* Extracted entries
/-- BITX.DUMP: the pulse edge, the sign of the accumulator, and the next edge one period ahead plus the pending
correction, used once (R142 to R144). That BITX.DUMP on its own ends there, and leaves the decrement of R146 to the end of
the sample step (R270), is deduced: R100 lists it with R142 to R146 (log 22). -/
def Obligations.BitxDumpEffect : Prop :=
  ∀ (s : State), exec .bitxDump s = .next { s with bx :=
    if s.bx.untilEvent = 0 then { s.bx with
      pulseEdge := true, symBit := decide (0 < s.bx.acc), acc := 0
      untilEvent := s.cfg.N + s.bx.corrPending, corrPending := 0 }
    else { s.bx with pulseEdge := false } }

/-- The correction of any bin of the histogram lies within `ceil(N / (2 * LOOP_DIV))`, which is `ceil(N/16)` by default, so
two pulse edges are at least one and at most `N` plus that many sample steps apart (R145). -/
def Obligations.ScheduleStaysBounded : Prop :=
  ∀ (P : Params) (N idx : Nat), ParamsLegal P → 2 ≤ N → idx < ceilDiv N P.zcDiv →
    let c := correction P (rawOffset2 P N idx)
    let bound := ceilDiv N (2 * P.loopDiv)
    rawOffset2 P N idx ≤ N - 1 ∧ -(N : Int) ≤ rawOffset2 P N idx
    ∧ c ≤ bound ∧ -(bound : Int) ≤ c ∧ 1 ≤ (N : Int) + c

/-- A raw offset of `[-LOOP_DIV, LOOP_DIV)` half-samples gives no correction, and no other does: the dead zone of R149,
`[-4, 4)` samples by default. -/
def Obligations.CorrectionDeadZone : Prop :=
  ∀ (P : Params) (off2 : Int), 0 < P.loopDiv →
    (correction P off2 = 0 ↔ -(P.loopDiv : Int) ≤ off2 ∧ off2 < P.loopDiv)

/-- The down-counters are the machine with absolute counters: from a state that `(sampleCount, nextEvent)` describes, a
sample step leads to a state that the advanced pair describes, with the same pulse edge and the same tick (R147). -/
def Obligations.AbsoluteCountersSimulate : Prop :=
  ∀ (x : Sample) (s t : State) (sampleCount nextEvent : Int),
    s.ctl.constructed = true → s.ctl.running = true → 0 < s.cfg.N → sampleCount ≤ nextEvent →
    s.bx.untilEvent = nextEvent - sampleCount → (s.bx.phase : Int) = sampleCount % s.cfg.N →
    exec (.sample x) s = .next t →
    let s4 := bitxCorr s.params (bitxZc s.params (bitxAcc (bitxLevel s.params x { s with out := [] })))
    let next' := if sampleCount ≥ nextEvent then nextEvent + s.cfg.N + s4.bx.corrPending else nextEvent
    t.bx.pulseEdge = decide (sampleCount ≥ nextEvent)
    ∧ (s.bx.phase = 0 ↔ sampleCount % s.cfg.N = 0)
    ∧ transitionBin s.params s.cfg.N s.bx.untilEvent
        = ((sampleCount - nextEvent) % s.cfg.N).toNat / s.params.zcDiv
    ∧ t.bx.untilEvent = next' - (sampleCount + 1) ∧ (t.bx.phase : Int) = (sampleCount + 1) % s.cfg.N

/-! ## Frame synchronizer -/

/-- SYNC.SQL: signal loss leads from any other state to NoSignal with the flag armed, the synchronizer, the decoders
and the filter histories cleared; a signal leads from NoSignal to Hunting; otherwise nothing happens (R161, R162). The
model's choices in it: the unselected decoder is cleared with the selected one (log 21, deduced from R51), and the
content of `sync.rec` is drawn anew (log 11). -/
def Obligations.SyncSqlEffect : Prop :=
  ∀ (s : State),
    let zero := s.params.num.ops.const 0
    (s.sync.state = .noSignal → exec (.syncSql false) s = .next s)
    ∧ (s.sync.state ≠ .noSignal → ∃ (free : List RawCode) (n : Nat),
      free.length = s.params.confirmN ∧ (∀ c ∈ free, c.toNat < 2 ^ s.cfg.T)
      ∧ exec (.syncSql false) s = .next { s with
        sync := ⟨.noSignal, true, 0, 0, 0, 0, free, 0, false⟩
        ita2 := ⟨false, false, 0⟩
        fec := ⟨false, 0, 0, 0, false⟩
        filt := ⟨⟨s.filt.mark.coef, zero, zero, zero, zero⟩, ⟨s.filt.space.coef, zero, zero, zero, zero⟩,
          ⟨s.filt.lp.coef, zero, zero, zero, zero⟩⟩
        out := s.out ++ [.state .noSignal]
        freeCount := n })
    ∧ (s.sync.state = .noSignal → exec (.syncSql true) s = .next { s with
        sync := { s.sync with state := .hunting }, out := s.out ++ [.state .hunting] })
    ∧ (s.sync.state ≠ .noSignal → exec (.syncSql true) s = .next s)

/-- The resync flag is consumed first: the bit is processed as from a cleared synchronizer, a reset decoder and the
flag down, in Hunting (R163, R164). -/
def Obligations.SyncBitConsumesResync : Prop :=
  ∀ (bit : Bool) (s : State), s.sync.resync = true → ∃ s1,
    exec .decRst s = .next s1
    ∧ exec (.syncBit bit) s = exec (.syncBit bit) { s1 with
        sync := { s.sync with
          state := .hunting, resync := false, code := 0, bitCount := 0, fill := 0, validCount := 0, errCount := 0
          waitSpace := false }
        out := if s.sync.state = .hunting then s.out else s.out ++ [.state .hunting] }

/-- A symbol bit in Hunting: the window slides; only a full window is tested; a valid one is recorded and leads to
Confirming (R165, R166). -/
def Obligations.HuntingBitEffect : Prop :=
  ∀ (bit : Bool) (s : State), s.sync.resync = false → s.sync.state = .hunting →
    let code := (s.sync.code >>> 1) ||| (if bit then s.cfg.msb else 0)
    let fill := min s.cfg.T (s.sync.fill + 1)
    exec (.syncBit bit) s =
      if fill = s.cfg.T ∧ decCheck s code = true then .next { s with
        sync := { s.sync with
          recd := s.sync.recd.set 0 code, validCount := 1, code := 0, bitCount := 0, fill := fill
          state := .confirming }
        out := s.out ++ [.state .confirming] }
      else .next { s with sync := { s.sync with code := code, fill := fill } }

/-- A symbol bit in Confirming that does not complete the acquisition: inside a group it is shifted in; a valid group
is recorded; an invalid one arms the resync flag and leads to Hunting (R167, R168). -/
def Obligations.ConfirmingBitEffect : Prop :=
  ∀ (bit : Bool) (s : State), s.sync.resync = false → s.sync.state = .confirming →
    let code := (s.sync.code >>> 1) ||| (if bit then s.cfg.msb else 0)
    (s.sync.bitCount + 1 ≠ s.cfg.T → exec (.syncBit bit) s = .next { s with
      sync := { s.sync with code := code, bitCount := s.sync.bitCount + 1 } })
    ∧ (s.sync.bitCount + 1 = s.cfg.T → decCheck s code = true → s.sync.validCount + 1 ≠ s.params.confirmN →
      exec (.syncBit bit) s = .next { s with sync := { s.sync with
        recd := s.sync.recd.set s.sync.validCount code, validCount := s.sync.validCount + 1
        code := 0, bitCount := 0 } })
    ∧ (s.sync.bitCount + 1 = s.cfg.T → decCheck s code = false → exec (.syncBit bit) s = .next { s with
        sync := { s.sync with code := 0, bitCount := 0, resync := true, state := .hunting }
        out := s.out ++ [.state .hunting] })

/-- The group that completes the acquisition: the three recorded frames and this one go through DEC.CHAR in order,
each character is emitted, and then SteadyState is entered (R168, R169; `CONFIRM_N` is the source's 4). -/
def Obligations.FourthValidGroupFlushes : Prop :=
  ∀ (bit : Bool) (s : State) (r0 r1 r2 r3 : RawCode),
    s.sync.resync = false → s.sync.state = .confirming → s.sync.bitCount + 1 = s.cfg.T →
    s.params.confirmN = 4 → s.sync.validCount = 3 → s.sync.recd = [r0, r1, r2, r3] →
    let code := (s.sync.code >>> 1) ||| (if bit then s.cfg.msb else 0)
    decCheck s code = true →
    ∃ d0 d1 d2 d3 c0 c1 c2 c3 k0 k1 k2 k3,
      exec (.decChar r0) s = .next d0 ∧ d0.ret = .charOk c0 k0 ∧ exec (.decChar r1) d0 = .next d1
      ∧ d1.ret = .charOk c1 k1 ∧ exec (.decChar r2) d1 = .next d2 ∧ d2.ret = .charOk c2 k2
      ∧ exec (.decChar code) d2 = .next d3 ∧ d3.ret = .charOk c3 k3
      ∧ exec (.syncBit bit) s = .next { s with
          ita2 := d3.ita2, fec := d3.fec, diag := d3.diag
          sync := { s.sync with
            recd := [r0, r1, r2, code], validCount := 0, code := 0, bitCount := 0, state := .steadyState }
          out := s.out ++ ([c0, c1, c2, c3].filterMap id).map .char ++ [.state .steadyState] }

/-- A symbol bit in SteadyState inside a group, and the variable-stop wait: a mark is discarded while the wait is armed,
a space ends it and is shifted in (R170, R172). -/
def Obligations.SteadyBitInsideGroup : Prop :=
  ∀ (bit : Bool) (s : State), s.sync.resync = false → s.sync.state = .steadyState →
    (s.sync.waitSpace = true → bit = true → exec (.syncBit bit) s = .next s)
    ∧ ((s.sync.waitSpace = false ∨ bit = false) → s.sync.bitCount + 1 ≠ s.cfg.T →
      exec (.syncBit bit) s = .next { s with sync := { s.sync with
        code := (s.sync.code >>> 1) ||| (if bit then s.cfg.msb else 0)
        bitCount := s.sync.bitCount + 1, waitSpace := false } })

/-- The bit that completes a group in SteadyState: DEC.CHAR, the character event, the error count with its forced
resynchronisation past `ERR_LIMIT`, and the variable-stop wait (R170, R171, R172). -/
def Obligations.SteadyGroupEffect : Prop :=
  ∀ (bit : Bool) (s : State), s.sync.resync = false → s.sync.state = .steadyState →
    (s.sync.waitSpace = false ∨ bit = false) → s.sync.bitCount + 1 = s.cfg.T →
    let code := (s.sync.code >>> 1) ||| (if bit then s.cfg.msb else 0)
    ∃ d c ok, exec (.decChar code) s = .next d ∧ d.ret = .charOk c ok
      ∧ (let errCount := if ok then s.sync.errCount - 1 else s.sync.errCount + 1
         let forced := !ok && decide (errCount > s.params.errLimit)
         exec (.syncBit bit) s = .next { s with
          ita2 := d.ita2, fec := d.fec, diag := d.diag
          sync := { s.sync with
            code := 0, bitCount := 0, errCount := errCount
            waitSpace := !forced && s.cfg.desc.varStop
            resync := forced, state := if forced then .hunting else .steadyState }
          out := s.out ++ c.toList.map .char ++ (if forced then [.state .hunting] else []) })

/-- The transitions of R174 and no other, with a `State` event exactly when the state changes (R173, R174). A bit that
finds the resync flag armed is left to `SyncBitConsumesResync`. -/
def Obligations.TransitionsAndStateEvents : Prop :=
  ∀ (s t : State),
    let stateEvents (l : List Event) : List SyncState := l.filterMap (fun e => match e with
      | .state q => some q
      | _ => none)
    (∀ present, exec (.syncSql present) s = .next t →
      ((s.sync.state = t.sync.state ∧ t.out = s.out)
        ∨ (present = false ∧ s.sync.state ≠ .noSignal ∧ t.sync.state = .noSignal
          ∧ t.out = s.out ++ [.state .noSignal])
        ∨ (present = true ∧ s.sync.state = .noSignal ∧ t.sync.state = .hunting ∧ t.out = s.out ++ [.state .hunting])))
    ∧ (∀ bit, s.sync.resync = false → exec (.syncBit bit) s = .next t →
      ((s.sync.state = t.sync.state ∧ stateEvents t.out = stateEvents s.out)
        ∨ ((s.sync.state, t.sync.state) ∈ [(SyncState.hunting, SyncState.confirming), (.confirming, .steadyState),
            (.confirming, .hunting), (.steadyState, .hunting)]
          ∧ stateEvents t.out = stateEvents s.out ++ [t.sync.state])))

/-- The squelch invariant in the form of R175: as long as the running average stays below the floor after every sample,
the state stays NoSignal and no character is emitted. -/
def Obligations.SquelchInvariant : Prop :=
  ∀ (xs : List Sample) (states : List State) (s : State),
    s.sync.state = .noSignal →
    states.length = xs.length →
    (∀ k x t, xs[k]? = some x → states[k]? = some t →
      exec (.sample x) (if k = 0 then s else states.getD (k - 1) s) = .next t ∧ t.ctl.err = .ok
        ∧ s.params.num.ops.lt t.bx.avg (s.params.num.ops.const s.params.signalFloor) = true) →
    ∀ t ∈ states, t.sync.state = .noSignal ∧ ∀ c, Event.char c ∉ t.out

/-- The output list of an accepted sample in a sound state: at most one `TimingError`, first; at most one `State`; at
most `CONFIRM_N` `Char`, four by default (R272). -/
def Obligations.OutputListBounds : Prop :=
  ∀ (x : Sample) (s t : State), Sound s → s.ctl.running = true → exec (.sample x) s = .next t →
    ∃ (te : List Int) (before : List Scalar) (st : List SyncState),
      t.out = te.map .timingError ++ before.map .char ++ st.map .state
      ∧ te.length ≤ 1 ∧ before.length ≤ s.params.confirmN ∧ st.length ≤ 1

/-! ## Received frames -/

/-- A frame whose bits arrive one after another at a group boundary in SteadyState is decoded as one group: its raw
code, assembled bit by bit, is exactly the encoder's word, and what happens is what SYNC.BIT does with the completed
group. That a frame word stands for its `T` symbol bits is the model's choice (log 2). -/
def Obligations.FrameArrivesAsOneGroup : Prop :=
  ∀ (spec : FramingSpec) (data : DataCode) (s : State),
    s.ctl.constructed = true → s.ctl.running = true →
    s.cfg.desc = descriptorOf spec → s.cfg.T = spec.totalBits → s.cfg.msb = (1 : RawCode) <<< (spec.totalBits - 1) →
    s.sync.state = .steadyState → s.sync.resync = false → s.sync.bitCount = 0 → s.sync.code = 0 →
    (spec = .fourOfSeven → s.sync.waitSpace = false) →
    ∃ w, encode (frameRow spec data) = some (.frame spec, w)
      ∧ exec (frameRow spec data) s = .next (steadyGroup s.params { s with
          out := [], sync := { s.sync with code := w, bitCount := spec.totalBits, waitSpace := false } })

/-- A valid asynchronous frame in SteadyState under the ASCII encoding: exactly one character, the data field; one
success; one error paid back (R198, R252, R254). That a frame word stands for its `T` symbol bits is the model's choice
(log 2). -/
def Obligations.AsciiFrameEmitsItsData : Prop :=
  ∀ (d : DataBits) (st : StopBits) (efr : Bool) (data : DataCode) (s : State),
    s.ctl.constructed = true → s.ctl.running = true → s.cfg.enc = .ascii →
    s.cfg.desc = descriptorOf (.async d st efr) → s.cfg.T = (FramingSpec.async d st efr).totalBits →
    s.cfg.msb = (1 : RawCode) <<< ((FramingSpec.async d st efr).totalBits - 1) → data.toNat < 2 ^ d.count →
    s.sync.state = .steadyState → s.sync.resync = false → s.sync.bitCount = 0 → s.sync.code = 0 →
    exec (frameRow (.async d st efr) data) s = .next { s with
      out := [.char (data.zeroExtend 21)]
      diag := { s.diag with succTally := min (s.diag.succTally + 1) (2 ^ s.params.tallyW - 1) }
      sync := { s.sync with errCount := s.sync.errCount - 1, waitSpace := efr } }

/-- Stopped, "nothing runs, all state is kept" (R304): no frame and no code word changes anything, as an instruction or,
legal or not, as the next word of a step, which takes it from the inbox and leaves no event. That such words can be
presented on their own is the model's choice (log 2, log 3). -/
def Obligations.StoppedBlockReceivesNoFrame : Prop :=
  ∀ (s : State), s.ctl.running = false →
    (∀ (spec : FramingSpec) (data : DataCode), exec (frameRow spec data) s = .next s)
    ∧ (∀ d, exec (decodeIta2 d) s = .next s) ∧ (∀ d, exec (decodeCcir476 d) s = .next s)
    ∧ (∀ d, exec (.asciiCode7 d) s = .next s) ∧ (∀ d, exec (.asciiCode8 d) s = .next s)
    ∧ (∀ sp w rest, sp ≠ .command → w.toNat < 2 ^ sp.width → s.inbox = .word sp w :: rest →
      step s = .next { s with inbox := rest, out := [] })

* Work order
For every line above that includes the word "leads", return the line.

* Solution to this task
sample step leads to a state that the advanced pair describes, with the same pulse edge and the same tick (R147). -/
/-- SYNC.SQL: signal loss leads from any other state to NoSignal with the flag armed, the synchronizer, the decoders
and the filter histories cleared; a signal leads from NoSignal to Hunting; otherwise nothing happens (R161, R162). The
/-- A symbol bit in Hunting: the window slides; only a full window is tested; a valid one is recorded and leads to
is recorded; an invalid one arms the resync flag and leads to Hunting (R167, R168). -/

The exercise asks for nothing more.